-- ==== Sys2Proof/Machine/Core.lean ====
section
/-! DEFINITION. The machine as the host takes it. -/

def Sys2Proof.core : Host.Core :=
  { State := Sys2Proof.Machine.State, Fault := Sys2Proof.Machine.Fault, Refusal := Sys2Proof.Machine.Refusal,
    step := Sys2Proof.Machine.step, reset := Sys2Proof.Machine.State.reset }
end

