/-- The setting operations. REFERENCE sends every channel the length of the home point, and DECLARE_POSE the length of its
point to the channels whose length is not valid; with none of those it completes at once. Completion takes the point into
the retained pose, stored, with the inside flags at it and REFERENCE_DONE. RESTART_DRIVE takes the named channel to ABSENT
with a restart waiting and its length not valid. Each is refused by its first failing check; the order of RESTART_DRIVE's
is the model's choice (log 31). -/
def Obligations.SettingOperations : Prop :=
  let starts : State → SettingKind → Vec3 → Quad Bool → State → State := fun s kind point involved a =>
    { a with
      ch :=
        { chans :=
            (s.ch.chans.zip s.sol.anchors fun c anchor =>
              { c with state := .setting, requested := setpointAt anchor point, timer := some 500000 }).zip
              (s.ch.chans.zip involved fun c i => (c, i)) fun set old => if old.2 then set else old.1
          op := ⟨kind, point, involved⟩ } }
  let refuses : State → Seat → Instr → ErrorCode → Nat → Prop := fun s seat c code detail =>
    exec c s = .next (s.refused seat code detail)
  let underWay : State → Prop := fun s => s.sto.save ≠ .idle ∨ s.ch.op.kind ≠ .noSetting
  let idle : State → Nat := fun s => winchBits (s.ch.chans.map fun c => decide (c.state ≠ .ready))
  (∀ (s : State) (seat : Seat) (d0 d1 : Byte), s.takesRecord ⟨seat, 0x1B, [d0, d1]⟩ →
    let refused := refuses s seat (.reference seat d0 d1)
    let home := toMicrons s.sol.home
    (s.fcu.flight ≠ .parked → refused .wrongState 0) ∧
    (s.fcu.flight = .parked → underWay s → refused .busy 0) ∧
    (s.fcu.flight = .parked → ¬ underWay s →
      (s.sol.homeValid = false → refused .badValue 0) ∧
      (s.sol.homeValid = true →
        (∀ slot, s.env.blockedAt home = some slot → refused .homeBlocked slot) ∧
        (s.env.blockedAt home = none →
          (idle s ≠ 0 → refused .channelNotReady (idle s)) ∧
          (idle s = 0 →
            exec (.reference seat d0 d1) s =
              .next (starts s .reference home ⟨true, true, true, true⟩ (s.acked seat 0x1B 0))))))) ∧
  (∀ (s : State) (seat : Seat) (p : List Byte), s.takesRecord ⟨seat, 0x2D, p⟩ →
    let refused := refuses s seat (.declarePose seat p)
    let mm := vecAt p 0 4
    let point := toMicrons mm
    let lost : Quad Bool := s.ch.chans.map fun c => !c.last.lengthValid
    let far := winchBits (s.ch.chans.zip s.sol.anchors fun c anchor =>
      c.last.lengthValid &&
        decide (1000 * s.env.limits.poseTol < ((c.last.length : Int) - setpointAt anchor point).natAbs))
    (s.fcu.flight ≠ .parked → refused .wrongState 0) ∧
    (s.fcu.flight = .parked → underWay s → refused .busy 0) ∧
    (s.fcu.flight = .parked → ¬ underWay s →
      (legalPositionMm mm = false → refused .badValue 0) ∧
      (legalPositionMm mm = true →
        (s.env.boxValid = false → refused .noWorkspace 0) ∧
        (s.env.boxValid = true →
          (inBox s.env.shrunk point = false → refused .poseBlocked 0xFF) ∧
          (∀ slot, inBox s.env.shrunk point = true → s.env.blockedAt point = some slot → refused .poseBlocked slot) ∧
          (s.env.free point = true →
            (idle s ≠ 0 → refused .channelNotReady (idle s)) ∧
            (idle s = 0 →
              (1 < lost.toList.count true → refused .notReferenced (winchBits lost)) ∧
              (lost.toList.count true ≤ 1 →
                (far ≠ 0 → refused .poseMismatch far) ∧
                (far = 0 →
                  let a := s.acked seat 0x2D 0
                  (lost.toList.count true = 1 →
                    exec (.declarePose seat p) s = .next (starts s .declare point lost a)) ∧
                  (lost.toList.count true = 0 →
                    exec (.declarePose seat p) s =
                      .next (deliver (completeSetting { a with
                        ch := { s.ch with op := ⟨.declare, point, lost⟩ } }))))))))))) ∧
  (∀ s : State,
    let done := s.ch.op.kind ≠ .noSetting ∧ ∀ w, (s.chan w).state ≠ .setting
    (¬ done → settleSetting s = s) ∧ (done → settleSetting s = completeSetting s) ∧
    (let declared := s.ch.op.kind = .declare
     let point := s.ch.op.point
     let u := requestPoseWrite { s with
       fcu := { s.fcu with pose := ⟨point, true, if declared then .declare else .reference⟩ } }
     completeSetting s =
       notice .referenceDone (if declared then 1 else 0) { u with
         mrk :=
           { s.mrk with
             markers := s.mrk.markers.map (Option.map fun m => { m with inside := insideMarker m.spec point }) }
         ch := { s.ch with op := { s.ch.op with kind := .noSetting } } })) ∧
  ∀ (s : State) (seat : Seat) (d0 d1 : Byte), s.takesRecord ⟨seat, 0x1C, [d0, d1]⟩ →
    let refused := refuses s seat (.restartDrive seat d0 d1)
    let open' := s.fcu.flight = .parked ∨ s.fcu.flight = .tripped
    (¬ open' → refused .wrongState 0) ∧
    (open' → s.ch.op.kind ≠ .noSetting → refused .busy 0) ∧
    (open' → s.ch.op.kind = .noSetting →
      ((d0.toNat = 0 ∨ 4 < d0.toNat) → refused .badValue 0) ∧
      ∀ w, winchNumber w = d0.toNat →
        exec (.restartDrive seat d0 d1) s =
          .next ((s.acked seat 0x1C 0).onChan w fun c =>
            { c with
              state := .absent, timer := none, miss := 0, slackCount := 0, overCount := 0, followCount := 0,
              warning := false, restartPending := true, last := { c.last with lengthValid := false } }))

__Exercise aim__: Write out the material above exactly, leaving out no line.

__Solution__:
-- ==== Sys2Proof/Machine/Core.lean ====
section
/-! DEFINITION. The machine as the host takes it. -/

def Sys2Proof.core : Host.Core :=
  { State := Sys2Proof.Machine.State, Fault := Sys2Proof.Machine.Fault, Refusal := Sys2Proof.Machine.Refusal,
    step := Sys2Proof.Machine.step, reset := Sys2Proof.Machine.State.reset }
end

/-- The setting operations. REFERENCE sends every channel the length of the home point, and DECLARE_POSE the length of its
point to the channels whose length is not valid; with none of those it completes at once. Completion takes the point into
the retained pose, stored, with the inside flags at it and REFERENCE_DONE. RESTART_DRIVE takes the named channel to ABSENT
with a restart waiting and its length not valid. Each is refused by its first failing check; the order of RESTART_DRIVE's
is the model's choice (log 31). -/
def Obligations.SettingOperations : Prop :=
  let starts : State → SettingKind → Vec3 → Quad Bool → State → State := fun s kind point involved a =>
    { a with
      ch :=
        { chans :=
            (s.ch.chans.zip s.sol.anchors fun c anchor =>
              { c with state := .setting, requested := setpointAt anchor point, timer := some 500000 }).zip
              (s.ch.chans.zip involved fun c i => (c, i)) fun set old => if old.2 then set else old.1
          op := ⟨kind, point, involved⟩ } }
  let refuses : State → Seat → Instr → ErrorCode → Nat → Prop := fun s seat c code detail =>
    exec c s = .next (s.refused seat code detail)
  let underWay : State → Prop := fun s => s.sto.save ≠ .idle ∨ s.ch.op.kind ≠ .noSetting
  let idle : State → Nat := fun s => winchBits (s.ch.chans.map fun c => decide (c.state ≠ .ready))
  (∀ (s : State) (seat : Seat) (d0 d1 : Byte), s.takesRecord ⟨seat, 0x1B, [d0, d1]⟩ →
    let refused := refuses s seat (.reference seat d0 d1)
    let home := toMicrons s.sol.home
    (s.fcu.flight ≠ .parked → refused .wrongState 0) ∧
    (s.fcu.flight = .parked → underWay s → refused .busy 0) ∧
    (s.fcu.flight = .parked → ¬ underWay s →
      (s.sol.homeValid = false → refused .badValue 0) ∧
      (s.sol.homeValid = true →
        (∀ slot, s.env.blockedAt home = some slot → refused .homeBlocked slot) ∧
        (s.env.blockedAt home = none →
          (idle s ≠ 0 → refused .channelNotReady (idle s)) ∧
          (idle s = 0 →
            exec (.reference seat d0 d1) s =
              .next (starts s .reference home ⟨true, true, true, true⟩ (s.acked seat 0x1B 0))))))) ∧
  (∀ (s : State) (seat : Seat) (p : List Byte), s.takesRecord ⟨seat, 0x2D, p⟩ →
    let refused := refuses s seat (.declarePose seat p)
    let mm := vecAt p 0 4
    let point := toMicrons mm
    let lost : Quad Bool := s.ch.chans.map fun c => !c.last.lengthValid
    let far := winchBits (s.ch.chans.zip s.sol.anchors fun c anchor =>
      c.last.lengthValid &&
        decide (1000 * s.env.limits.poseTol < ((c.last.length : Int) - setpointAt anchor point).natAbs))
    (s.fcu.flight ≠ .parked → refused .wrongState 0) ∧
    (s.fcu.flight = .parked → underWay s → refused .busy 0) ∧
    (s.fcu.flight = .parked → ¬ underWay s →
      (legalPositionMm mm = false → refused .badValue 0) ∧
      (legalPositionMm mm = true →
        (s.env.boxValid = false → refused .noWorkspace 0) ∧
        (s.env.boxValid = true →
          (inBox s.env.shrunk point = false → refused .poseBlocked 0xFF) ∧
          (∀ slot, inBox s.env.shrunk point = true → s.env.blockedAt point = some slot → refused .poseBlocked slot) ∧
          (s.env.free point = true →
            (idle s ≠ 0 → refused .channelNotReady (idle s)) ∧
            (idle s = 0 →
              (1 < lost.toList.count true → refused .notReferenced (winchBits lost)) ∧
              (lost.toList.count true ≤ 1 →
                (far ≠ 0 → refused .poseMismatch far) ∧
                (far = 0 →
                  let a := s.acked seat 0x2D 0
                  (lost.toList.count true = 1 →
                    exec (.declarePose seat p) s = .next (starts s .declare point lost a)) ∧
                  (lost.toList.count true = 0 →
                    exec (.declarePose seat p) s =
                      .next (deliver (completeSetting { a with
                        ch := { s.ch with op := ⟨.declare, point, lost⟩ } }))))))))))) ∧
  (∀ s : State,
    let done := s.ch.op.kind ≠ .noSetting ∧ ∀ w, (s.chan w).state ≠ .setting
    (¬ done → settleSetting s = s) ∧ (done → settleSetting s = completeSetting s) ∧
    (let declared := s.ch.op.kind = .declare
     let point := s.ch.op.point
     let u := requestPoseWrite { s with
       fcu := { s.fcu with pose := ⟨point, true, if declared then .declare else .reference⟩ } }
     completeSetting s =
       notice .referenceDone (if declared then 1 else 0) { u with
         mrk :=
           { s.mrk with
             markers := s.mrk.markers.map (Option.map fun m => { m with inside := insideMarker m.spec point }) }
         ch := { s.ch with op := { s.ch.op with kind := .noSetting } } })) ∧
  ∀ (s : State) (seat : Seat) (d0 d1 : Byte), s.takesRecord ⟨seat, 0x1C, [d0, d1]⟩ →
    let refused := refuses s seat (.restartDrive seat d0 d1)
    let open' := s.fcu.flight = .parked ∨ s.fcu.flight = .tripped
    (¬ open' → refused .wrongState 0) ∧
    (open' → s.ch.op.kind ≠ .noSetting → refused .busy 0) ∧
    (open' → s.ch.op.kind = .noSetting →
      ((d0.toNat = 0 ∨ 4 < d0.toNat) → refused .badValue 0) ∧
      ∀ w, winchNumber w = d0.toNat →
        exec (.restartDrive seat d0 d1) s =
          .next ((s.acked seat 0x1C 0).onChan w fun c =>
            { c with
              state := .absent, timer := none, miss := 0, slackCount := 0, overCount := 0, followCount := 0,
              warning := false, restartPending := true, last := { c.last with lengthValid := false } }))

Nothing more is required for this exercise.